**TASK DESCRIPTION:** Go to the line containing "if sl.phase = .reading" in the records below and print it and every following line exactly, on through the line containing "record takes the", then stop.

**SUPPLIED INFORMATION:**
━━━━━━

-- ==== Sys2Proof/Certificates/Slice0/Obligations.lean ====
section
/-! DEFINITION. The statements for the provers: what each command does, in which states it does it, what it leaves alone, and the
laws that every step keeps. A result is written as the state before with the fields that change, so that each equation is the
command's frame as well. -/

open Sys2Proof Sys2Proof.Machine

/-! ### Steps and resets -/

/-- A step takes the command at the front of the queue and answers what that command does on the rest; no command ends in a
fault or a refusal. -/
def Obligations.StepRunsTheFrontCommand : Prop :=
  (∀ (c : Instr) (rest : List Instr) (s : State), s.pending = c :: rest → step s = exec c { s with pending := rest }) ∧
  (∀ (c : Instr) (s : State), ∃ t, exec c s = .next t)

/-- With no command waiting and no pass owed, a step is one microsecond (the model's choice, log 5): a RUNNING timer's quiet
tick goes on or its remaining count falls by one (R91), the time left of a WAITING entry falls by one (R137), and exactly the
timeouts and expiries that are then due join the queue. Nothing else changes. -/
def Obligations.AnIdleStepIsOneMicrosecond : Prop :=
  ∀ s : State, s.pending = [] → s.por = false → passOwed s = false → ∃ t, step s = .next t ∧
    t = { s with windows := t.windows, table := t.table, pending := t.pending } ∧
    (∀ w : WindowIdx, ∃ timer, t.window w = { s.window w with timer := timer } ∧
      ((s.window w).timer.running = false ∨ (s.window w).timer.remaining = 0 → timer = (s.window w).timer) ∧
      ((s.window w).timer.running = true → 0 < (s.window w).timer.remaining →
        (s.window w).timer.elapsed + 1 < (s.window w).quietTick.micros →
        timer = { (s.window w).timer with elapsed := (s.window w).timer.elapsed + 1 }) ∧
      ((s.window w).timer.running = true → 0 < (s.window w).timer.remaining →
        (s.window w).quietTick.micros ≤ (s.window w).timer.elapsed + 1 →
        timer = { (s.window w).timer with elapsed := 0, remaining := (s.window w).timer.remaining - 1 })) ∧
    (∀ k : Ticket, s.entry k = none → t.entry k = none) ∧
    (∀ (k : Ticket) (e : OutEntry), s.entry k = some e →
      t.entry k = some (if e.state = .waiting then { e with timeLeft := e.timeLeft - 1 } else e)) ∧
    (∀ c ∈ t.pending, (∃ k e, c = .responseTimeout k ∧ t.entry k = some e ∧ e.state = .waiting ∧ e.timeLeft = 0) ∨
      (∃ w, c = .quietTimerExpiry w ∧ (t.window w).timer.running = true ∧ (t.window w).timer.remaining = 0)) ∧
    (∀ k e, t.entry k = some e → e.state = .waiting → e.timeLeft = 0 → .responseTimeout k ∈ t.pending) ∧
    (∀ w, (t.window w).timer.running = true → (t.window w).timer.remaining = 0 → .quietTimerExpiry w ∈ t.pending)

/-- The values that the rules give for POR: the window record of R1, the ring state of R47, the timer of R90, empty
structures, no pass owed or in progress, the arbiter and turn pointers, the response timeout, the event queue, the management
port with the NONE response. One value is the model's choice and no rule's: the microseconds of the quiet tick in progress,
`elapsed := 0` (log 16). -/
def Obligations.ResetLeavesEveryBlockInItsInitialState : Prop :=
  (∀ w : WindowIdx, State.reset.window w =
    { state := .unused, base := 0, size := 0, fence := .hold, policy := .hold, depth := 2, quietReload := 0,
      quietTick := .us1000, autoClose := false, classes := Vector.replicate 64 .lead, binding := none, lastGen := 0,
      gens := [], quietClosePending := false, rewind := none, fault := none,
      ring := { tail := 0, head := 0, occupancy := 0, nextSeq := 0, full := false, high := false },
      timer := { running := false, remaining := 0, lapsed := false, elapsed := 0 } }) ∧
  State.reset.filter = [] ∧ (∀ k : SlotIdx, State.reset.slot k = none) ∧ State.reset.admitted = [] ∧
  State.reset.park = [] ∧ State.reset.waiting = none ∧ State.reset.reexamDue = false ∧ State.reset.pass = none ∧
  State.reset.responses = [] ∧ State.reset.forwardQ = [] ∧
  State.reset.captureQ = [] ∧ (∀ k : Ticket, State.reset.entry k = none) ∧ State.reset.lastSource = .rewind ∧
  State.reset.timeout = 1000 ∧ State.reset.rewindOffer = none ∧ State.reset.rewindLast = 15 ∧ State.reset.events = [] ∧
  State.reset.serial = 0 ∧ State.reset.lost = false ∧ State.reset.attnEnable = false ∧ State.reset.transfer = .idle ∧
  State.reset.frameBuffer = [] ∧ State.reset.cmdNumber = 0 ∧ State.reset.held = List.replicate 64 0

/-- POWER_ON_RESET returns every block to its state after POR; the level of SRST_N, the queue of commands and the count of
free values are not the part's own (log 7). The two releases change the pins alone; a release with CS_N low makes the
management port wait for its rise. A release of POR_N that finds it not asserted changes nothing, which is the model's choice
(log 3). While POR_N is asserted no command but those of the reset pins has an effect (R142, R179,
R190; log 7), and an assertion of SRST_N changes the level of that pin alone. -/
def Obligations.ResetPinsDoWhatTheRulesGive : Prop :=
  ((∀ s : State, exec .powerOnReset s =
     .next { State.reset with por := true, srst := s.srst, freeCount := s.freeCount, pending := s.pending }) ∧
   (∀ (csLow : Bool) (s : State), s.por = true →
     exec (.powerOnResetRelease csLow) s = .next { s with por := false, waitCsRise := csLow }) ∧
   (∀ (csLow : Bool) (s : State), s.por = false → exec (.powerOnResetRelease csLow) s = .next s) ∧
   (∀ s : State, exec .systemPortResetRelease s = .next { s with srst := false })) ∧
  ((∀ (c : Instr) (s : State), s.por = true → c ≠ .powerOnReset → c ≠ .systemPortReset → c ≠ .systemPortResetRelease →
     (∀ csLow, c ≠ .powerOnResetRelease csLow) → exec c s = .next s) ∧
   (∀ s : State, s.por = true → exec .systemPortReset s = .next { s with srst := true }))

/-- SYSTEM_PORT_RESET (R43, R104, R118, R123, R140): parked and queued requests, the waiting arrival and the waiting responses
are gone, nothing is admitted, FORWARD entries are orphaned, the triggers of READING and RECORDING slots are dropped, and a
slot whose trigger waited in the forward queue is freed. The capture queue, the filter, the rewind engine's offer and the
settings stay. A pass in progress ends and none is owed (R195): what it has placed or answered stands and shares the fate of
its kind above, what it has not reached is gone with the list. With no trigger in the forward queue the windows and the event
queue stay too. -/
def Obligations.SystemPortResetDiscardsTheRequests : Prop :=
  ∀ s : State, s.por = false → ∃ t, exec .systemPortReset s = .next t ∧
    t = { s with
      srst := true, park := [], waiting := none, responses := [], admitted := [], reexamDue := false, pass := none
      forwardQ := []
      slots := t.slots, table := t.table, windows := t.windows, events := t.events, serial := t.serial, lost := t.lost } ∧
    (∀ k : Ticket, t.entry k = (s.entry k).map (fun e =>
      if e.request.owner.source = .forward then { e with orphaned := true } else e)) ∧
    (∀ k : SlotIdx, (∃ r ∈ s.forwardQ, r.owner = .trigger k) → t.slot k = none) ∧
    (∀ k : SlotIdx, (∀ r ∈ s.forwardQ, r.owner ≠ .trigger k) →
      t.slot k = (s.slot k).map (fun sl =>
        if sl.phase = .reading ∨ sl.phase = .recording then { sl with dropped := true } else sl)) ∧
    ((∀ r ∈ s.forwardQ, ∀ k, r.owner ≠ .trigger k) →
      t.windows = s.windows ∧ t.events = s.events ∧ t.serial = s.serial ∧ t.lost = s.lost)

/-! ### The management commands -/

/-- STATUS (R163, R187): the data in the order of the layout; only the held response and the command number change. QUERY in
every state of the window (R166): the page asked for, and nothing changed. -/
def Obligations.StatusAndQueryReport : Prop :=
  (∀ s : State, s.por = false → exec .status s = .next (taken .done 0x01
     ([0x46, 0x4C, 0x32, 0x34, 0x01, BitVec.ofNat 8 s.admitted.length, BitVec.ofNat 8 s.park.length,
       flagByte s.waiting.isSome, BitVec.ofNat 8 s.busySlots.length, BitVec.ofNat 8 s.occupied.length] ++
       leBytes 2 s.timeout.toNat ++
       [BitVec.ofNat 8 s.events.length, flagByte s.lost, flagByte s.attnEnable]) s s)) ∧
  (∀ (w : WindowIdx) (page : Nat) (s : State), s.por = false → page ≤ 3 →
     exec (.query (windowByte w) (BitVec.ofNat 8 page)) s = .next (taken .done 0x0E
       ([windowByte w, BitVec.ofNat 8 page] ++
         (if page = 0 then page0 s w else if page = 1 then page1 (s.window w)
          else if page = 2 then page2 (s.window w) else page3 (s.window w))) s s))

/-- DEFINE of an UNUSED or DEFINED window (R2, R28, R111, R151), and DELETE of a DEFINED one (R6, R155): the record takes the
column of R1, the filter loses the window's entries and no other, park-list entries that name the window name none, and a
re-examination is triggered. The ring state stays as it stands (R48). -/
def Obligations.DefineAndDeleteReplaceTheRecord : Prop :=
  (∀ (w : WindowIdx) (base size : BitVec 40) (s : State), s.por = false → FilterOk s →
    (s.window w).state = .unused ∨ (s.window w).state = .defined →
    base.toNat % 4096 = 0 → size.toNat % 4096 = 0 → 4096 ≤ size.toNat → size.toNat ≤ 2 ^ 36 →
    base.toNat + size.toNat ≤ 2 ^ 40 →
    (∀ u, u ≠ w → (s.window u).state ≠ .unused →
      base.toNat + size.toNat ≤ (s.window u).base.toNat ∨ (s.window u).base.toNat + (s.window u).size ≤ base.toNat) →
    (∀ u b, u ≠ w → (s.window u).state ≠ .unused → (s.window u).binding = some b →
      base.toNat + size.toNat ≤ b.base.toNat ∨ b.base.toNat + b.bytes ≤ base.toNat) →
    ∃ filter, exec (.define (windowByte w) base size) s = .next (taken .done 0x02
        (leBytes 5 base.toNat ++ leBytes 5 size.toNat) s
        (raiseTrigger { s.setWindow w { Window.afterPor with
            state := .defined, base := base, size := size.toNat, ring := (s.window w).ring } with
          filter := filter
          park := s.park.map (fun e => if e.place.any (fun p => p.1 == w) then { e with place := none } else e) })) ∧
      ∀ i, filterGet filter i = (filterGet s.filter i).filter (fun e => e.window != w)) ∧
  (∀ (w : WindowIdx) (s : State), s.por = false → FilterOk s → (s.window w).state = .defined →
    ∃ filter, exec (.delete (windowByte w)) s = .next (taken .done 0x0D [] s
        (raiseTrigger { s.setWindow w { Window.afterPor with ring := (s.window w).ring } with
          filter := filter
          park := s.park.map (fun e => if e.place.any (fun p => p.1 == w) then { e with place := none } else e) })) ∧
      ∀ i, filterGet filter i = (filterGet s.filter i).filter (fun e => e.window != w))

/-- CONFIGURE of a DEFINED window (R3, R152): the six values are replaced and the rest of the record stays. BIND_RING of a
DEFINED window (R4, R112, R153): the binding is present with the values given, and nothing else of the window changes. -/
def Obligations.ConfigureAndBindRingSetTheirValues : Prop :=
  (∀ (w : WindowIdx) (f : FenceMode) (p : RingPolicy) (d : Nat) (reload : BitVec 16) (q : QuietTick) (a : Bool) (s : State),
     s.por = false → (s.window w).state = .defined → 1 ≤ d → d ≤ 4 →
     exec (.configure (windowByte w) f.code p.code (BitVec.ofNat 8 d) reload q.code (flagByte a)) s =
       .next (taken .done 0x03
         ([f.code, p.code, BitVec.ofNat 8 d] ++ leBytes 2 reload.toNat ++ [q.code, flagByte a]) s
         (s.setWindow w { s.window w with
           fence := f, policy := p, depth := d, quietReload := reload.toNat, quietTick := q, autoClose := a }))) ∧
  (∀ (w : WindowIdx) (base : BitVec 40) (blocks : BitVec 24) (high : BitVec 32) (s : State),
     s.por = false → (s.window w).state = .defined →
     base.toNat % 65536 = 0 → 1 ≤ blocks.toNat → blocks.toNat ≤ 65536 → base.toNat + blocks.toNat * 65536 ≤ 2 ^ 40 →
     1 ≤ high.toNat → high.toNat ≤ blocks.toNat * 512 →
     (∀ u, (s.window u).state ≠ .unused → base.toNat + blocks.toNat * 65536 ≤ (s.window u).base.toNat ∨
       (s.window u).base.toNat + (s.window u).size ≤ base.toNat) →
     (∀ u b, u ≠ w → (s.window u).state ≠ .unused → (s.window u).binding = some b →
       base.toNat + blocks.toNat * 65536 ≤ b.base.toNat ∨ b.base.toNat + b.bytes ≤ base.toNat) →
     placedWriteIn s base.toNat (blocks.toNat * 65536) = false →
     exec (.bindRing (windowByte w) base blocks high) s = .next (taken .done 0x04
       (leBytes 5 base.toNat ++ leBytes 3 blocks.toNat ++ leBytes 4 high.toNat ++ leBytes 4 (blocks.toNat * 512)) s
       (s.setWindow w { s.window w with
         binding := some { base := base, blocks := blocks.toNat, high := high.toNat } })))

━━━━━━

**TASK ANSWER:**
        if sl.phase = .reading ∨ sl.phase = .recording then { sl with dropped := true } else sl)) ∧
    ((∀ r ∈ s.forwardQ, ∀ k, r.owner ≠ .trigger k) →
      t.windows = s.windows ∧ t.events = s.events ∧ t.serial = s.serial ∧ t.lost = s.lost)

/-! ### The management commands -/

/-- STATUS (R163, R187): the data in the order of the layout; only the held response and the command number change. QUERY in
every state of the window (R166): the page asked for, and nothing changed. -/
def Obligations.StatusAndQueryReport : Prop :=
  (∀ s : State, s.por = false → exec .status s = .next (taken .done 0x01
     ([0x46, 0x4C, 0x32, 0x34, 0x01, BitVec.ofNat 8 s.admitted.length, BitVec.ofNat 8 s.park.length,
       flagByte s.waiting.isSome, BitVec.ofNat 8 s.busySlots.length, BitVec.ofNat 8 s.occupied.length] ++
       leBytes 2 s.timeout.toNat ++
       [BitVec.ofNat 8 s.events.length, flagByte s.lost, flagByte s.attnEnable]) s s)) ∧
  (∀ (w : WindowIdx) (page : Nat) (s : State), s.por = false → page ≤ 3 →
     exec (.query (windowByte w) (BitVec.ofNat 8 page)) s = .next (taken .done 0x0E
       ([windowByte w, BitVec.ofNat 8 page] ++
         (if page = 0 then page0 s w else if page = 1 then page1 (s.window w)
          else if page = 2 then page2 (s.window w) else page3 (s.window w))) s s))

/-- DEFINE of an UNUSED or DEFINED window (R2, R28, R111, R151), and DELETE of a DEFINED one (R6, R155): the record takes the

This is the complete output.